PART 1: High level Discord summaries

Unsloth AI (Daniel Han) Discord


Perplexity AI Discord

Perplexity Rolls Out New Pro Service: Perplexity has launched Perplexity Enterprise Pro, touting enhanced data privacy, SOC2 compliance, and single sign-on capabilities, with companies like Stripe, Zoom, and Databricks reportedly saving 5000 hours a month. Engineers looking for corporate solutions can find more details and pricing at $40/month or $400/year per seat.

Funding Fuels Perplexity's Ambitions: Perplexity AI has closed a significant funding round, securing $62.7M and attaining a valuation of $1.04B, with notable investors including Daniel Gross and Jeff Bezos. The funds are slated for growth acceleration and expanding distribution through mobile carriers and enterprise partnerships.

AI Model Conundrums and Frustrations: Lively discussions evaluated AI models like Claude 3 Opus, GPT 4, and Llama 3 70B, with users pointing out their various strengths and weaknesses, while voicing exasperation about the message limit in Opus. Further, the community tested various AI-powered web search services, such as you.com and chohere, noting performance variances.

API Developments and Disappointments: On the API front, requests abound for an API akin to GPT that can scour the web and stay current, leading users to explore Perplexity's sonar online models and sign up for citations access. The conversation included a clarification that image uploads are not supported by the API now or in the foreseeable future, with llama-3-70b instruct and mixtral-8x22b-instruct suggested for coding tasks.

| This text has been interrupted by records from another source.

-- ==== Sys2Proof/Machine/Operands.lean ====
section
/-! DEFINITION. The operand forms: how each field of a sample becomes bytes, on integers (41_framer.md R100 to R104) and
as the stores of `FRM.ENCODE` (R110). -/

namespace Sys2Proof.Machine

/-- `f_ts` (R100). -/
def fTs (ts : Int) : List Byte := leBytes 4 (trunc 32 ts).toNat

/-- `f_i16` (R101), for x, y and z alike. -/
def fI16 (v : Int) : List Byte := leBytes 2 (trunc 16 v).toNat

/-- `f_u8` (R102). -/
def fU8 (c : Int) : List Byte := [trunc 8 c]

/-- `f_reserved` (R103). -/
def fReserved : List Byte := leBytes 2 reservedValue.toNat

/-- `f_angle` (R104): the upper four bits are dropped, nothing else is altered. -/
def fAngle (ang : Int) : List Byte := leBytes 2 (trunc 16 ang &&& angleMask).toNat

/-- Single-byte stores of a sequence at ascending addresses: `FB[a] <- b` is `MemWrite(a, 1, b)`. -/
def byteStores : Nat → List Byte → List Store
  | _, [] => []
  | a, b :: s => ⟨a, 1, b⟩ :: byteStores (a + 1) s

/-- The five header stores of `FRM.ENCODE` (R110). -/
def headerStores : List Store := byteStores 0 header

/-- The payload stores of `FRM.ENCODE`, in the order of R110. -/
def payloadStores (c : Config) (ts : Word) (x y z ang : Half) : List Store :=
  [⟨5, 4, ts⟩, ⟨9, 2, x⟩, ⟨11, 2, y⟩, ⟨13, 2, z⟩, ⟨15, 1, (trunc 8 c.flags : Byte)⟩,
   ⟨16, 1, (trunc 8 c.address : Byte)⟩, ⟨17, 2, ang &&& angleMask⟩, ⟨19, 2, reservedValue⟩]

end Sys2Proof.Machine
end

Perplexity's Visibility and Valuation Soars: The enterprise's valuation has surged to potentially $3 billion as they seek additional funding after a leap from $121 million to $1 billion. Srinivas, CEO, shared this jump on Twitter and discussed Perplexity AI's position in the AI technology race against competitors like Google in a CNBC interview. Meanwhile, users explore capabilities and report visibility issues with Perplexity AI searches, as seen with search results and less clear visibility issues.


Nous Research AI Discord


LM Studio Discord


OpenAI Discord


CUDA MODE Discord

Lightning Strikes on CUDA Verification: Lightning AI users have faced a complex verification process, leading to recommendations to contact support or tweet for expedited service. Lightning AI staff responded by emphasizing the importance of meticulous checks, partly to prevent misuse by cryptocurrency miners.

Sync or Swim in CUDA Development: Developers shared knowledge on CUDA synchronization, cautioning against using __syncthreads post thread exit and noting Volta's enforcement of __syncthreads across active threads. A link to a specific GitHub code snippet was shared for further inspection.

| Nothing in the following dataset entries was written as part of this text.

-- ==== Sys2Proof/Laws/Bytes.lean ====
section
/-! SUPPORT. Byte sequences: lengths, elements and values of `le_k`. -/

namespace Sys2Proof.Machine

@[simp] theorem leBytes_length (k v : Nat) : (leBytes k v).length = k := by
  induction k generalizing v with
  | zero => rfl
  | succ k ih => simp [leBytes, ih]

theorem leBytes_getElem? (k v j : Nat) (h : j < k) :
    (leBytes k v)[j]? = some (BitVec.ofNat 8 (v >>> (8 * j))) := by
  induction k generalizing v j with
  | zero => omega
  | succ k ih =>
    cases j with
    | zero => simp [leBytes]
    | succ j =>
      rw [leBytes, List.getElem?_cons_succ, ih _ _ (by omega), ← Nat.shiftRight_add]
      congr 3
      omega

theorem fromLe_leBytes (k v : Nat) : fromLe (leBytes k v) = v % 2 ^ (8 * k) := by
  induction k generalizing v with
  | zero => simp [leBytes, fromLe, Nat.mod_one]
  | succ k ih =>
    simp only [leBytes, fromLe, ih, BitVec.toNat_ofNat, Nat.shiftRight_eq_div_pow]
    rw [show 2 ^ (8 * (k + 1)) = 2 ^ 8 * 2 ^ (8 * k) by rw [← pow_add]; congr 1; omega, Nat.mod_mul]
    norm_num

theorem fromLe_lt (s : List Byte) : fromLe s < 2 ^ (8 * s.length) := by
  induction s with
  | nil => simp [fromLe]
  | cons b s ih =>
    have hb := b.isLt
    have : 2 ^ (8 * (s.length + 1)) = 256 * 2 ^ (8 * s.length) := by
      rw [show 8 * (s.length + 1) = 8 + 8 * s.length by omega, pow_add]
      norm_num
    simp only [fromLe, List.length_cons]
    omega

theorem leBytes_fromLe (s : List Byte) : leBytes s.length (fromLe s) = s := by
  induction s with
  | nil => rfl
  | cons b s ih =>
    have hb := b.isLt
    have hd : (b.toNat + 256 * fromLe s) >>> 8 = fromLe s := by
      rw [Nat.shiftRight_eq_div_pow]
      omega
    have hm : BitVec.ofNat 8 (b.toNat + 256 * fromLe s) = b := by
      apply BitVec.eq_of_toNat_eq
      simp only [BitVec.toNat_ofNat]
      omega
    simp only [fromLe, List.length_cons, leBytes, hd, hm, ih]

end Sys2Proof.Machine
end

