/-- `FRM.ENCODE` with no frame pending leaves its configuration's packet in `FB` and the packet's CRC in `ACC`
(41_framer.md R110). -/
theorem execWith_frmEncode_builds_packet (c : Config) (ts : Word) (x y z ang : Half) (s : State)
    (h : s.idx.val = 23) :
    ∃ t : State, execWith c (.frmEncode ts x y z ang) s = .next t ∧
      t.frameBytes 0 23 = encodePorts c ts x y z ang ∧ t.acc = crc16 (t.frameBytes 0 21) ∧ t.idx.val = 0 ∧
      t.sink = s.sink := by
  obtain ⟨t, he, hacc, hfb, hidx, hsink, -⟩ := frmEncodeWith_next c ts x y z ang s h
  obtain ⟨hpacket, hbody, -⟩ := frameBytes_packet c _ _ _ _ _ s.fb t hfb
  exact ⟨t, he, hpacket, by rw [hacc, hbody], by rw [hidx]; rfl, hsink⟩

/-- Settles O17: the stores of `FRM.ENCODE` read back as the packet; the sample of section 3.2 is evaluated. -/
theorem encodeFollowsTheConfiguration : Obligations.EncodeFollowsTheConfiguration :=
  ⟨execWith_frmEncode_builds_packet, execWith_hardware, by decide +kernel⟩

/-! Driven commands (00_scope.md R6). -/

/-- No command reads or writes the ports to come: whatever they are, it completes alike or is refused alike. -/
theorem exec_setInputs_cases (i : Instr) (s : State) :
    (∃ u : State, ∀ ps, exec i (s.setInputs ps) = .next (u.setInputs ps)) ∨
      (∃ r : Refusal, ∀ ps, exec i (s.setInputs ps) = .refused r) := by
  cases i with
  | nop => exact .inl ⟨s, fun _ => rfl⟩
  | crcInit => exact .inl ⟨s.setAcc crcInit, fun _ => rfl⟩
  | crcByte b => exact .inl ⟨s.setAcc (crcByte s.acc b), fun _ => rfl⟩
  | frmEncode ts x y z ang =>
    by_cases h : s.idx.val = 23
    · refine .inl ⟨((s.setAcc (crc16 (body Config.hardware ts.toNat x.toNat y.toNat z.toNat ang.toNat))).setFb
        (Memory.putBytes s.fb 0 (encodePorts Config.hardware ts x y z ang))).setIdx 0,
        fun ps => ?_⟩
      rw [exec_frmEncode_idle ts x y z ang (s.setInputs ps) h]
      simp only [State.setInputs, State.setAcc, State.setFb, State.setIdx]
    · exact .inr ⟨_, fun ps => exec_frmEncode_busy ts x y z ang (s.setInputs ps) h⟩
  | frmNext =>
    by_cases h : s.idx.val < 23
    · exact .inl ⟨(s.emit (s.frameByte s.idx.val)).setIdx ⟨s.idx.val + 1, Nat.succ_lt_succ h⟩,
        fun ps => exec_frmNext_pending (s.setInputs ps) h⟩
    · exact .inl ⟨s, fun ps => exec_frmNext_idle (s.setInputs ps) (by rw [State.setInputs_idx]; omega)⟩
  | reserved5 => exact .inr ⟨.reservedOp 5, fun _ => rfl⟩
  | reserved6 => exact .inr ⟨.reservedOp 6, fun _ => rfl⟩
  | reserved7 => exact .inr ⟨.reservedOp 7, fun _ => rfl⟩

theorem decode_ports (i : Instr) : i.ports.decode = i := by
  cases i <;> rfl

/-- A driven command runs on the state whose ports to come have moved on by one. -/
theorem step_driveCommand (i : Instr) (rest : List PortsIn) (s : State) :
    step (s.setInputs (driveCommand i :: rest)) = exec i (s.setInputs rest) := by
  have : decode i.ports.bundle = i := by rw [decode_bundle, decode_ports]
  simp [step, cycle, driveCommand, this, State.setInputs]

theorem core_run_succ_of_next (k : Nat) (s u : State) (h : step s = .next u) :
    Host.Core.run Sys2Proof.core (k + 1) s = Host.Core.run Sys2Proof.core k u := by
  have hcore : Host.Core.step Sys2Proof.core s = .next u := h
  simp only [Host.Core.run, hcore]

theorem core_run_succ_of_refused (k : Nat) (s : State) (r : Refusal) (h : step s = .refused r) :
    Host.Core.run Sys2Proof.core (k + 1) s = .refused r := by
  have hcore : Host.Core.step Sys2Proof.core s = .refused r := h
  simp only [Host.Core.run, hcore]

/-- Settles O25, by induction on the trace: a step runs the command, and the command leaves the ports to come alone. -/
theorem drivenCommandsRunTheTrace : Obligations.DrivenCommandsRunTheTrace := by
  intro t rest s
  induction t generalizing s with
  | nil => rfl
  | cons i t ih =>
    have hstep := step_driveCommand i (t.map driveCommand ++ rest) s
    rcases exec_setInputs_cases i s with ⟨u, hu⟩ | ⟨r, hr⟩
    · rw [runTrace, hu rest]
      rw [hu] at hstep
      exact (core_run_succ_of_next t.length _ _ hstep).trans (ih u)
    · rw [runTrace, hr rest]
      rw [hr] at hstep
      exact core_run_succ_of_refused t.length _ _ hstep

end Sys2Proof.Machine

/-! The state at a step (10_state.md): what a completing command does, what it leaves alone, and the invariants every
step keeps. -/

namespace Sys2Proof.Machine
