-- ==== Sys2Proof/Syntax.lean ====
section
/-! DEFINITION. The instructions: one constructor for each of the 34 rows of spec/opcode_table.json (spec/30_encoding.md R75).
The operand types carry the operands' ranges (R71): `x`, `y` are register numbers, `kk` an 8-bit immediate, `nnn` a 12-bit
address, `n` a row count 0..15. `8xy6` and `8xyE` keep their `y`, which is decoded and not used (R76). -/

namespace Sys2Proof

inductive Instr where
  | cls                                  -- 00E0
  | ret                                  -- 00EE
  | jp (nnn : Addr12)                    -- 1nnn
  | call (nnn : Addr12)                  -- 2nnn
  | seImm (x : Reg) (kk : Byte)          -- 3xkk
  | sneImm (x : Reg) (kk : Byte)         -- 4xkk
  | seReg (x y : Reg)                    -- 5xy0
  | ldImm (x : Reg) (kk : Byte)          -- 6xkk
  | addImm (x : Reg) (kk : Byte)         -- 7xkk
  | ldReg (x y : Reg)                    -- 8xy0
  | orReg (x y : Reg)                    -- 8xy1
  | andReg (x y : Reg)                   -- 8xy2
  | xorReg (x y : Reg)                   -- 8xy3
  | addReg (x y : Reg)                   -- 8xy4
  | subReg (x y : Reg)                   -- 8xy5
  | shr (x y : Reg)                      -- 8xy6
  | subnReg (x y : Reg)                  -- 8xy7
  | shl (x y : Reg)                      -- 8xyE
  | sneReg (x y : Reg)                   -- 9xy0
  | ldI (nnn : Addr12)                   -- Annn
  | jpV0 (nnn : Addr12)                  -- Bnnn
  | rnd (x : Reg) (kk : Byte)            -- Cxkk
  | drw (x y : Reg) (n : Rows)           -- Dxyn
  | skp (x : Reg)                        -- Ex9E
  | sknp (x : Reg)                       -- ExA1
  | ldVxDT (x : Reg)                     -- Fx07
  | ldVxK (x : Reg)                      -- Fx0A
  | ldDTVx (x : Reg)                     -- Fx15
  | ldSTVx (x : Reg)                     -- Fx18
  | addI (x : Reg)                       -- Fx1E
  | ldF (x : Reg)                        -- Fx29
  | ldB (x : Reg)                        -- Fx33
  | stRegs (x : Reg)                     -- Fx55
  | ldRegs (x : Reg)                     -- Fx65
  deriving DecidableEq, Repr

/-- The operations of R75 by name alone: what a line of a listing names before its operands (R81). -/
inductive Op where
  | cls | ret | jp | call | seImm | sneImm | seReg | ldImm | addImm | ldReg | orReg | andReg | xorReg | addReg | subReg
  | shr | subnReg | shl | sneReg | ldI | jpV0 | rnd | drw | skp | sknp | ldVxDT | ldVxK | ldDTVx | ldSTVx | addI | ldF
  | ldB | stRegs | ldRegs
  deriving DecidableEq, Repr

/-- The operation an instruction is an instance of. -/
def Instr.op : Instr → Op
  | .cls => .cls
  | .ret => .ret
  | .jp _ => .jp
  | .call _ => .call
  | .seImm _ _ => .seImm
  | .sneImm _ _ => .sneImm
  | .seReg _ _ => .seReg
  | .ldImm _ _ => .ldImm
  | .addImm _ _ => .addImm
  | .ldReg _ _ => .ldReg
  | .orReg _ _ => .orReg
  | .andReg _ _ => .andReg
  | .xorReg _ _ => .xorReg
  | .addReg _ _ => .addReg
  | .subReg _ _ => .subReg
  | .shr _ _ => .shr
  | .subnReg _ _ => .subnReg
  | .shl _ _ => .shl
  | .sneReg _ _ => .sneReg
  | .ldI _ => .ldI
  | .jpV0 _ => .jpV0
  | .rnd _ _ => .rnd
  | .drw _ _ _ => .drw
  | .skp _ => .skp
  | .sknp _ => .sknp
  | .ldVxDT _ => .ldVxDT
  | .ldVxK _ => .ldVxK
  | .ldDTVx _ => .ldDTVx
  | .ldSTVx _ => .ldSTVx
  | .addI _ => .addI
  | .ldF _ => .ldF
  | .ldB _ => .ldB
  | .stRegs _ => .stRegs
  | .ldRegs _ => .ldRegs

/-- A line of a listing (R81): an operation and its operands as numbers, in the order R75 writes them. A line is a term of
the source text, so its numbers may lie outside an operand's range: WellFormed.lean checks them. -/
structure Line where
  op : Op
  args : List Nat
  deriving DecidableEq, Repr

end Sys2Proof
end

Coalescing CUDA Knowledge: The CUDA community engaged in discussions about function calls affecting memory coalescing, the role of .cuh files, and optimization strategies, with an emphasis on profiling using tools like NVIDIA Nsight Compute. For practical query, resources were pointed to the COLMAP MVS CUDA project.

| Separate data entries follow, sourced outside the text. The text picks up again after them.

-- ==== Sys2Proof/Tests/Slice0.lean ====
section
/-! SUPPORT. Tests of the model against spec/95_test_vectors.md (each names its vector) and the words of spec/30_encoding.md, and
a witness for the hypotheses of every obligation that has some. -/

namespace Sys2Proof.Machine

/-! ## Helpers -/

/-- Registers set on the reset state. -/
def startWith (regs : List (Reg × Byte)) : State := regs.foldl (fun s r => s.setV r.1 r.2) State.reset

/-- The one step of an instruction's word placed at `pc`. -/
def after (w : Nat) (s : State) : Option State :=
  match step (s.withFetchWord 16 w) with
  | .next t => some t
  | _ => none

/-- The registers of a list, read after one step. -/
def regsAfter (w : Nat) (s : State) (rs : List Reg) : Option (List Byte) := (after w s).map fun t => rs.map t.getV

/-- `pc` after one step. -/
def pcAfter (w : Nat) (s : State) : Option Word := (after w s).map State.pc

/-- The run state after one step. -/
def runAfter (w : Nat) (s : State) : Option RunState := (after w s).map State.run

/-- The bytes at an address, read after one step. -/
def bytesAfter (w : Nat) (s : State) (a n : Nat) : Option (List Byte) := (after w s).map fun t => t.bytesAt a n

/-- The lit cells of some columns and rows, `(column, row)`. -/
def litIn (d : Display) (cols : List (Fin 64)) (rows : List (Fin 32)) : List (Fin 64 × Fin 32) :=
  (rows.flatMap fun r => cols.map fun c => (c, r)).filter fun p => Display.cell d p.1 p.2

/-- What a step that answers a next state leaves, whatever it answers. -/
def NextState (o : Answer) : Prop := ∃ t, o = .next t

/-! ## Listings: each check of `Line.wellFormed` refuses (R71, R81) -/

theorem test_line_well_formed : (Line.mk .drw [15, 15, 15]).assemble = some (.drw 15 15 15) := by decide
theorem test_line_shift_gets_y_zero : (Line.mk .shr [3]).assemble = some (.shr 3 0) := by decide
theorem test_line_missing_operand : (Line.mk .addReg [1]).assemble = none := by decide
theorem test_line_extra_operand : (Line.mk .cls [0]).assemble = none := by decide
theorem test_line_shift_with_two_operands : (Line.mk .shl [3, 4]).assemble = none := by decide
theorem test_line_register_out_of_range : (Line.mk .skp [16]).assemble = none := by decide
theorem test_line_second_register_out_of_range : (Line.mk .seReg [0, 16]).assemble = none := by decide
theorem test_line_immediate_out_of_range : (Line.mk .ldImm [0, 256]).assemble = none := by decide
theorem test_line_address_out_of_range : (Line.mk .jp [4096]).assemble = none := by decide
theorem test_line_rows_out_of_range : (Line.mk .drw [0, 0, 16]).assemble = none := by decide

/-! ## Decoding: words written out from the patterns of R75 -/

theorem test_decode_family_0 :
    [0x00E0, 0x00EE].map (decodeTableWord 16) =
      [some (.cls), some (.ret)] := by decide

theorem test_decode_families_1_2 :
    [0x1ABC, 0x2DEF].map (decodeTableWord 16) =
      [some (.jp 0xABC#12), some (.call 0xDEF#12)] := by decide

theorem test_decode_families_3_to_7 :
    [0x3A5C, 0x4BC3, 0x5AB0, 0x6C81, 0x7D18].map (decodeTableWord 16) =
      [some (.seImm 10 0x5C#8), some (.sneImm 11 0xC3#8), some (.seReg 10 11), some (.ldImm 12 0x81#8), some
       (.addImm 13 0x18#8)] := by decide

theorem test_decode_family_8 :
    [0x81A0, 0x82B1, 0x83C2, 0x84D3, 0x85E4, 0x86F5, 0x8706, 0x8917, 0x8A2E].map (decodeTableWord 16) =
      [some (.ldReg 1 10), some (.orReg 2 11), some (.andReg 3 12), some (.xorReg 4 13), some (.addReg 5 14), some
       (.subReg 6 15), some (.shr 7 0), some (.subnReg 9 1), some (.shl 10 2)] := by decide

theorem test_decode_families_9_to_D :
    [0x9CD0, 0xA2F0, 0xB300, 0xC30F, 0xDABC].map (decodeTableWord 16) =
      [some (.sneReg 12 13), some (.ldI 0x2F0#12), some (.jpV0 0x300#12), some (.rnd 3 0x0F#8), some (.drw 10 11
       12)] := by decide

theorem test_decode_family_E :
    [0xE59E, 0xE6A1].map (decodeTableWord 16) =
      [some (.skp 5), some (.sknp 6)] := by decide

theorem test_decode_family_F :
    [0xF107, 0xF20A, 0xF315, 0xF418, 0xF51E, 0xF629, 0xF733, 0xF855, 0xF965].map (decodeTableWord 16) =
      [some (.ldVxDT 1), some (.ldVxK 2), some (.ldDTVx 3), some (.ldSTVx 4), some (.addI 5), some (.ldF 6), some
       (.ldB 7), some (.stRegs 8), some (.ldRegs 9)] := by decide

/-- Vectors D2 to D7: illegal words beside the patterns. -/
theorem test_decode_illegal_words :
    ([0x0000, 0x00E1, 0x01E0, 0x0FFF, 0x00EF, 0x5121, 0x9121, 0x8128, 0x812F, 0xE09F, 0xE0A0, 0xF000, 0xF0FF, 0xF066].map
      (decodeTableWord 16)).all Option.isNone = true := by decide

/-- Row by row, the table's word of the match bits alone decodes to the row's operation. -/
theorem test_decode_table_patterns :
    (opcodeRows.all fun r => ((decodeTableWord 16 r.pattern.toNat).map Instr.op) == some r.op) = true := by decide

/-! ## The step cycle and faults -/

/-- D9 and D1: the last fetch of memory, and the decode fault with `pc` unchanged. -/
theorem test_fetch_at_the_last_word : pcAfter 0x1200 (State.reset.setPc 0xFFE) = some 0x200#16 := by decide
theorem test_decode_fault : runAfter 0x0000 State.reset = some (.halted (.decodeError 0x0000#16 0x200#16)) := by decide

/-- D10 and D11: a fetch at 0xFFF and at 0x1000 reports address 0x1000. -/
theorem test_fetch_overrun :
    step (State.reset.setPc 0xFFF) =
      .next ((State.reset.setPc 0xFFF).setRun (.halted (.addressOverrun .fetch 0x1000 0xFFF#16))) ∧
    step (State.reset.setPc 0x1000) =
      .next ((State.reset.setPc 0x1000).setRun (.halted (.addressOverrun .fetch 0x1000 0x1000#16))) := ⟨rfl, rfl⟩

/-- The placing of a word gives its instruction to the next step, at either end of memory. -/
theorem test_placed_word : (after 0x6A55 State.reset).map (fun t => t.getV 10) = some 0x55#8 := by decide
theorem test_placed_word_beyond_memory : pcAfter 0x6A55 (State.reset.setPc 0xFFFF) = some 0x202#16 := by decide

/-! ## Control (vectors C1 to C13) -/

theorem test_ret_underflow : runAfter 0x00EE State.reset = some (.halted (.stackUnderflow .pop 0 0x200#16)) := by decide
theorem test_ret_pops :
    (after 0x00EE { State.reset with sp := 2, stack := State.reset.stack.set 1 0x345 }).map (fun t => (t.pc, t.sp)) =
      some (0x345#16, 1) := by decide
theorem test_call_overflow :
    (after 0x2300 { State.reset with sp := 16 }).map (fun t => (t.pc, t.sp, t.run)) =
      some (0x200#16, 16, .halted (.stackOverflow .push 16 0x200#16)) := by decide
theorem test_call_pushes :
    (after 0x2300 { State.reset with sp := 15 }).map (fun t => (t.pc, t.sp, t.stack.get 15)) =
      some (0x300#16, 16, 0x202#16) := by decide
theorem test_jp : pcAfter 0x1FFF State.reset = some 0xFFF#16 := by decide
theorem test_jp_v0_no_wrap_at_memory : pcAfter 0xBFFF (startWith [(0, 0xFF)]) = some 0x10FE#16 := by decide
theorem test_jp_v0_is_always_v0 : pcAfter 0xB533 (startWith [(5, 0x33)]) = some 0x533#16 := by decide
theorem test_se_imm : [0x3310, 0x3311].map (fun w => pcAfter w (startWith [(3, 0x10)])) = [some 0x204#16, some 0x202#16] := by
  decide
theorem test_sne_imm : [0x4310, 0x4311].map (fun w => pcAfter w (startWith [(3, 0x10)])) = [some 0x202#16, some 0x204#16] := by
  decide
theorem test_se_sne_reg_equal :
    [0x5120, 0x9120].map (fun w => pcAfter w (startWith [(1, 7), (2, 7)])) = [some 0x204#16, some 0x202#16] := by decide
theorem test_se_sne_reg_different :
    [0x5120, 0x9120].map (fun w => pcAfter w (startWith [(1, 7), (2, 8)])) = [some 0x202#16, some 0x204#16] := by decide

/-! ## Arithmetic and logic (vectors A1 to A23) -/

theorem test_ld_imm : regsAfter 0x6FA5 State.reset [15, 0] = some [0xA5#8, 0#8] := by decide
theorem test_add_imm_no_carry : regsAfter 0x7001 (startWith [(0, 0xFF), (15, 1)]) [0, 15] = some [0#8, 1#8] := by decide
theorem test_ld_reg_into_vf : regsAfter 0x8F20 (startWith [(2, 0x99)]) [15, 2] = some [0x99#8, 0x99#8] := by decide
theorem test_or_keeps_vf :
    regsAfter 0x8121 (startWith [(1, 0x0F), (2, 0xF0), (15, 1)]) [1, 2, 15] = some [0xFF#8, 0xF0#8, 1#8] := by decide
theorem test_and : regsAfter 0x8122 (startWith [(1, 0x3C), (2, 0x0F), (15, 1)]) [1, 15] = some [0x0C#8, 1#8] := by decide
theorem test_xor : regsAfter 0x8123 (startWith [(1, 0x3C), (2, 0x0F), (15, 1)]) [1, 15] = some [0x33#8, 1#8] := by decide
theorem test_add_carry : regsAfter 0x8124 (startWith [(1, 0xFF), (2, 1)]) [1, 15] = some [0#8, 1#8] := by decide
theorem test_add_into_vf : regsAfter 0x8F14 (startWith [(15, 1), (1, 0xFF)]) [15, 1] = some [0#8, 0xFF#8] := by decide
theorem test_sub_borrow : regsAfter 0x8125 (startWith [(1, 5), (2, 0x0A)]) [1, 15] = some [0xFB#8, 0#8] := by decide
theorem test_sub_reads_old_vf : regsAfter 0x81F5 (startWith [(1, 0x10), (15, 0x20)]) [1, 15] = some [0xF0#8, 0#8] := by decide
theorem test_shr_ignores_y :
    regsAfter 0x8346 (startWith [(3, 5), (4, 0xFF)]) [3, 4, 15] = some [2#8, 0xFF#8, 1#8] := by decide
theorem test_shr_into_vf : regsAfter 0x8F06 (startWith [(15, 3)]) [15] = some [1#8] := by decide
theorem test_subn : regsAfter 0x8127 (startWith [(1, 0x0A), (2, 5)]) [1, 15] = some [0xFB#8, 0#8] := by decide
theorem test_subn_into_vf : regsAfter 0x8F27 (startWith [(15, 0x10), (2, 5)]) [15] = some [0xF5#8] := by decide
theorem test_shl : regsAfter 0x812E (startWith [(1, 0x80), (2, 0xFF)]) [1, 15] = some [0#8, 1#8] := by decide
theorem test_shl_into_vf : regsAfter 0x8F0E (startWith [(15, 0x81)]) [15] = some [2#8] := by decide
/-- A22, whatever the random byte: a zero mask gives 0, and one byte is drawn. -/
theorem test_rnd_draws_once :
    (after 0xC300 (startWith [(3, 0xFF)])).map (fun t => (t.getV 3, t.rngDraws)) = some (Config.randomByte 0 &&& 0#8, 1) := by
  rfl

/-! ## The compositor (vectors X1 to X20) -/

/-- `I` at sprite bytes stored at 0x300. -/
def withSprite (bytes : List Byte) (s : State) : State := (s.storeBytes 0x300 bytes).setI 0x300

/-- A display with some cells lit. -/
def litDisplay (cells : List (Fin 64 × Fin 32)) : Display := cells.foldl (fun d p => Display.toggle d p.1 p.2) blankDisplay

theorem test_cls_keeps_vf :
    (after 0x00E0 ((startWith [(15, 7)]).setDisp (litDisplay [(63, 31), (0, 0)]))).map (fun t => (t.disp, t.getV 15)) =
      some (blankDisplay, 7#8) := by decide
theorem test_draw_two_rows :
    (after 0xD012 (withSprite [0xF0, 0x90] State.reset)).map (fun t => (t.disp, t.getV 15)) =
      some (litDisplay [(0, 0), (1, 0), (2, 0), (3, 0), (0, 1), (3, 1)], 0#8) := by decide
theorem test_draw_collision :
    (after 0xD011 ((withSprite [0xC0] State.reset).setDisp (litDisplay [(1, 0)]))).map (fun t => (t.disp, t.getV 15)) =
      some (litDisplay [(0, 0)], 1#8) := by decide
theorem test_draw_wraps_in_both_axes :
    (after 0xD012 (withSprite [0xF0, 0x90] (startWith [(0, 62), (1, 31)]))).map (fun t => (t.disp, t.getV 15)) =
      some (litDisplay [(62, 31), (63, 31), (0, 31), (1, 31), (62, 0), (1, 0)], 0#8) := by decide
theorem test_draw_no_rows_beyond_memory :
    (after 0xD010 ((startWith [(15, 1)]).setI 0xFFFF)).map (fun t => (t.disp, t.getV 15, t.run)) =
      some (blankDisplay, 0#8, .running) := by decide
theorem test_draw_overrun :
    [runAfter 0xD013 (State.reset.setI 0xFFE), runAfter 0xD011 (State.reset.setI 0x1005)] =
      [some (.halted (.addressOverrun .read 0x1000 0x200#16)), some (.halted (.addressOverrun .read 0x1005 0x200#16))] := by
  decide
/-- X18: the coordinate in `VF` is read before the flag is written. -/
theorem test_draw_at_vf :
    (after 0xDF01 (withSprite [0x80] (startWith [(15, 3), (0, 4)]))).map (fun t => (t.disp, t.getV 15)) =
      some (litDisplay [(3, 4)], 0#8) := by decide
/-- X8 and X7: clip. -/
theorem test_draw_clip :
    (drawSprite .clip blankDisplay 60 31 [0xFF]).disp = litDisplay [(60, 31), (61, 31), (62, 31), (63, 31)] ∧
    drawSprite .clip blankDisplay 64 0 [0xFF] = ⟨blankDisplay, false⟩ := by decide
/-- X10, X11, X12: reject. -/
theorem test_draw_reject :
    [(56, 0, 1), (57, 0, 1), (0, 31, 2), (0, 31, 1), (0x80, 0xFF, 0)].map
      (fun p => rejects .reject p.1 p.2.1 p.2.2) = [false, true, true, false, false] := by decide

PyTorch Persists on GPU: PyTorch operations were affirmed to stay entirely on the GPU, highlighting the seamless and asynchronous nature of operations like conv2d, relu, and batchnorm, and negating the need for CPU exchanges unless synchronization-dependent operations are invoked.

Tensor Core Evolves, GPU Debates Heat Up: Conversations about Tensor Cores revealed performance doubling from the 3000 to 4000 series. Cost versus speed was debated with the 4070 Ti Super being a focal point for its balance of cost and next-gen capabilities, despite a more complex setup than its older counterparts.

CUDA Learning in an Educational Spotlight: A Google Docs link was provided for a chapter discussion, and Kernel code optimizations with scarce documentation like flash decoding became potential topics for a guest speaker like @tri_dao.

CUDA's Teaching Potential Mentioned: The community underlined the educational promise of CUDA kernel implementations, alluding to their inclusion in university curricula, and pointing towards a didactic exploration of parallel programming. Suggestions included leveraging llm.c as course material.

A Smooth Tune for Learning CUDA: "Lecture 15: CUTLASS" was released on YouTube, featuring new intro music with classic gaming vibes, available at this Spotify link.

Mixed Precision Gains Momentum: Microsoft's BitBLAS library caught attention for its potential in facilitating quantized LLM deployment, with TVM as a backend consideration for on-device inference and mixed-precision operations like the triton i4 / fp16 fused gemm.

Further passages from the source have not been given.